*** SOURCE RECORDS ***

-- ==== Sys2Proof/Safety.lean ====
section
/-! DEFINITION. The terms the statements use: runs over given input words, the invariants of 10_state.md R29 and
70_reset_and_hazards.md R150, and the host's duties of 60_exceptions.md R137. -/

namespace Sys2Proof.Machine

open Sys2Proof

/-! ## Runs -/

/-- The next state an outcome carries, if any. -/
def nextState : Host.Outcome State Fault Refusal → Option State
  | .next s => some s
  | _       => none

/-- `s` with the words `ws` lined up as the inputs of its next cycles, in place of those lined up before. -/
def State.withInputs (s : State) (ws : List Byte) : State := { s with inputs := ws }

/-- The run of the machine over the words `ws`, one step each. -/
def runInputs (ws : List Byte) (s : State) : Host.Outcome State Fault Refusal :=
  Sys2Proof.core.run ws.length (s.withInputs ws)

/-- How many cycles of the run over `ws` perform TICK (R64). -/
def ticksIn (s : State) : List Byte → Nat
  | []      => 0
  | w :: ws =>
    (if ovfClr w s then 1 else 0) +
      match cycle w s with
      | .next t => ticksIn t ws
      | _       => 0

/-- What the host and the instance own: the parameter record, the words lined up, the free words read. No operation
changes them; only the fetch of a cycle takes its word. -/
def SameHost (s t : State) : Prop :=
  t.inst = s.inst ∧ t.inputs = s.inputs ∧ t.freeReads = s.freeReads

/-- The registers a TICK's step operation leaves alone whatever it does: the port bytes and the overflow flag. -/
def SamePort (s t : State) : Prop := t.ddr = s.ddr ∧ t.port = s.port ∧ t.ovf = s.ovf

/-- The debouncer alone over a sequence of ticks, one level each (R70, R72), with no GAME_INIT among them. -/
def buttonRun (th : Nat) (btn : ButtonState) (levels : List Bool) : ButtonState :=
  levels.foldl (fun s b => (s.debounce th b).commitPrev) btn

/-- No tick of the sequence has a press event (R71), with no GAME_INIT among them. -/
def noPress (th : Nat) (btn : ButtonState) : List Bool → Bool
  | []      => true
  | b :: bs => !(btn.debounce th b).press && noPress th (btn.debounce th b).commitPrev bs

/-! ## The shared port -/

/-- What each multiplexed pin is after an LED command, `none` being LED.OFF (R80, R81): the drive pin of the LED is an
output high, its sink pin an output low, every other pin a high-impedance input. -/
def PinsShow (c : Option Nibble) (s : State) : Prop :=
  ∀ k, k < s.P.nMux → pinMode s.ddr s.port (muxBitOf s.P k) =
    match c with
    | none   => .highZ
    | some i =>
      if k = (tableRead s.P i).drive then .outputHigh
      else if k = (tableRead s.P i).sink then .outputLow
      else .highZ

/-- Every bit of both port bytes that belongs to no multiplexed pin, the button pin's among them, is the same (R83). -/
def OtherPinsKept (s t : State) : Prop :=
  ∀ n, n ∉ s.P.muxBit → t.ddr.getLsbD n = s.ddr.getLsbD n ∧ t.port.getLsbD n = s.port.getLsbD n

/-- The LED index a command lights, if any (R49). -/
def cmdIndex (cmd : BitVec 5) : Option Nibble := if Led.en cmd then some (Led.idx cmd) else none

/-! ## The invariants -/

/-- The invariants of R29 that the register types do not give by themselves, and the bounds of `phase` from R150. -/
structure Inv (s : State) : Prop where
  /-- R29 (b). -/
  cnt_le : s.btn.cnt ≤ s.P.th
  /-- R29 (c), Init, Active and Fail. -/
  stage_le : s.state ≠ .win → s.stage ≤ s.P.maxStage
  /-- R29 (c), Win. -/
  stage_win : s.state = .win → s.stage = s.P.maxStage + 1
  /-- R29 (d), the bound. -/
  idle_le : s.idle ≤ s.P.idleTimeout + 1
  /-- R29 (d), where equality holds. -/
  idle_eq : s.idle = s.P.idleTimeout + 1 → s.asleep = true ∨ s.state = .fail
  /-- R29 (e). -/
  pass_le : s.pass ≤ s.P.passThreshold
  /-- R29 (f): the button pin's bits and the unused bits have their reset values. -/
  other_pins : ∀ n, n ∉ s.P.muxBit →
    s.ddr.getLsbD n = (decide (n = s.P.btnBit) && s.P.btnDdrReset) ∧
    s.port.getLsbD n = (decide (n = s.P.btnBit) && s.P.btnPortReset)
  /-- R29 (g). -/
  mux_pins : ∃ c, PinsShow c s
  /-- R29 (h). -/
  asleep_off : s.asleep = true → s.state = .active ∧ PinsShow none s
  /-- R29 (i); RESET, IDLE and HOLD keep it too. -/
  prev_eq : s.btn.prev = s.btn.filt
  /-- R150: `phase` at the end of a cycle. -/
  phase_le : match s.state with
    | .init   => s.phase ≤ s.P.spinPeriod
    | .active => s.phase ≤ s.P.basePeriod
    | .fail   => s.phase ≤ s.P.failTicks
    | .win    => s.phase ≤ s.P.winTicks

/-! ## The host's duties (R137), as hypotheses a statement may take by name

`H_RND_VALID` holds of every word: its `rnd` field is 4 bits. `H_BTN_SYNC` and `H_RND_UNIFORM` speak of what the model
does not hold, voltages within a cycle and probability (log 12). -/

/-- `H_RESET_FIRST`: the first word of the run has `rst = 1`. -/
def HResetFirst (ws : List Byte) : Prop := ∃ w rest, ws = w :: rest ∧ Cyc.rst w = true

/-- `H_TICKS_FOREVER`: infinitely many overflow cycles. -/
def HTicksForever (ws : Nat → Byte) : Prop := ∀ n, ∃ m, n ≤ m ∧ Cyc.ovfSet (ws m) = true

/-- The level change of the button pin that `WAKE_EDGE` calls qualifying (R119). -/
def qualifyingEdge (e : WakeEdge) (before now : Bool) : Bool :=
  match e with
  | .press   => before && !now
  | .release => !before && now

/-- The button pin between samples. The edge detector is the host's and watches the pin itself, which may bounce within
a cycle or move while the clock is stopped (R119 (1), (4)). -/
structure PinTrace where
  /-- The level when the run begins. -/
  before : Bool
  /-- The levels the pin takes from the sample of the cycle before up to the sample of cycle n, which is the last. -/
  during : Nat → List Bool

/-- The pin's last level in each cycle is the one the block samples, `btn_n`. -/
def PinTrace.Sampled (p : PinTrace) (ws : Nat → Byte) : Prop :=
  ∀ n, (p.during n).getLast? = some (Cyc.btnN (ws n))

/-- How many qualifying edges a sequence of levels has, from the level before it. -/
def edgesIn (e : WakeEdge) (before : Bool) : List Bool → Nat
  | []      => 0
  | l :: ls => (if qualifyingEdge e before l then 1 else 0) + edgesIn e l ls

/-- The qualifying edges of the pin in cycle n. -/
def PinTrace.edges (p : PinTrace) (e : WakeEdge) (ws : Nat → Byte) : Nat → Nat
  | 0     => edgesIn e p.before (p.during 0)
  | n + 1 => edgesIn e (Cyc.btnN (ws n)) (p.during (n + 1))

/-- The qualifying edges that the host has seen before cycle n and not answered with a cycle of `wake`. While asleep each
edge counts; when the block was running in the cycle before, only that cycle's edges do, which the host may hold over
the TICK that goes to sleep (R119 (2)). -/
def PinTrace.unanswered (p : PinTrace) (e : WakeEdge) (asleep : Nat → Bool) (ws : Nat → Byte) : Nat → Nat
  | 0     => 0
  | n + 1 =>
    if asleep n then p.unanswered e asleep ws n + p.edges e ws n - (if Cyc.wake (ws n) then 1 else 0)
    else p.edges e ws n

/-- `H_WAKE_ONCE` (R119, R137): while `asleep_o = 1` (`asleep n` is its value in cycle n), `wake` is raised for one cycle
per qualifying edge and never without one. How long after its edge is the host's affair; an edge seen only in the cycle
of the sleeping TICK may be held or lost. A cycle of `wake` ends the sleep, so one answers all edges of a sleep. -/
structure HWakeOnce (e : WakeEdge) (p : PinTrace) (asleep : Nat → Bool) (ws : Nat → Byte) : Prop where
  /-- Never without an edge, and no more cycles than edges. -/
  never_without : ∀ n, asleep n = true → Cyc.wake (ws n) = true →
    1 ≤ p.unanswered e asleep ws n + p.edges e ws n
  /-- Every edge seen while asleep is answered in the same sleep, unless a reset ends it. -/
  every_edge : ∀ n, asleep n = true → 1 ≤ p.edges e ws n →
    ∃ m, n ≤ m ∧ (∀ k, n ≤ k → k ≤ m → asleep k = true) ∧ (Cyc.wake (ws m) = true ∨ Cyc.rst (ws m) = true)

end Sys2Proof.Machine
end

*** End of SOURCE RECORDS ***

PROBLEM REQUIREMENTS: Both the first line of the records above and the line containing "(R71), with no GAME_INIT among them. -/" are to be transcribed exactly, together with every line between them, and nothing else.

TASK OUTPUT:
-- ==== Sys2Proof/Safety.lean ====
section
/-! DEFINITION. The terms the statements use: runs over given input words, the invariants of 10_state.md R29 and
70_reset_and_hazards.md R150, and the host's duties of 60_exceptions.md R137. -/

namespace Sys2Proof.Machine

open Sys2Proof

/-! ## Runs -/

/-- The next state an outcome carries, if any. -/
def nextState : Host.Outcome State Fault Refusal → Option State
  | .next s => some s
  | _       => none

/-- `s` with the words `ws` lined up as the inputs of its next cycles, in place of those lined up before. -/
def State.withInputs (s : State) (ws : List Byte) : State := { s with inputs := ws }

/-- The run of the machine over the words `ws`, one step each. -/
def runInputs (ws : List Byte) (s : State) : Host.Outcome State Fault Refusal :=
  Sys2Proof.core.run ws.length (s.withInputs ws)

/-- How many cycles of the run over `ws` perform TICK (R64). -/
def ticksIn (s : State) : List Byte → Nat
  | []      => 0
  | w :: ws =>
    (if ovfClr w s then 1 else 0) +
      match cycle w s with
      | .next t => ticksIn t ws
      | _       => 0

/-- What the host and the instance own: the parameter record, the words lined up, the free words read. No operation
changes them; only the fetch of a cycle takes its word. -/
def SameHost (s t : State) : Prop :=
  t.inst = s.inst ∧ t.inputs = s.inputs ∧ t.freeReads = s.freeReads

/-- The registers a TICK's step operation leaves alone whatever it does: the port bytes and the overflow flag. -/
def SamePort (s t : State) : Prop := t.ddr = s.ddr ∧ t.port = s.port ∧ t.ovf = s.ovf

/-- The debouncer alone over a sequence of ticks, one level each (R70, R72), with no GAME_INIT among them. -/
def buttonRun (th : Nat) (btn : ButtonState) (levels : List Bool) : ButtonState :=
  levels.foldl (fun s b => (s.debounce th b).commitPrev) btn

/-- No tick of the sequence has a press event (R71), with no GAME_INIT among them. -/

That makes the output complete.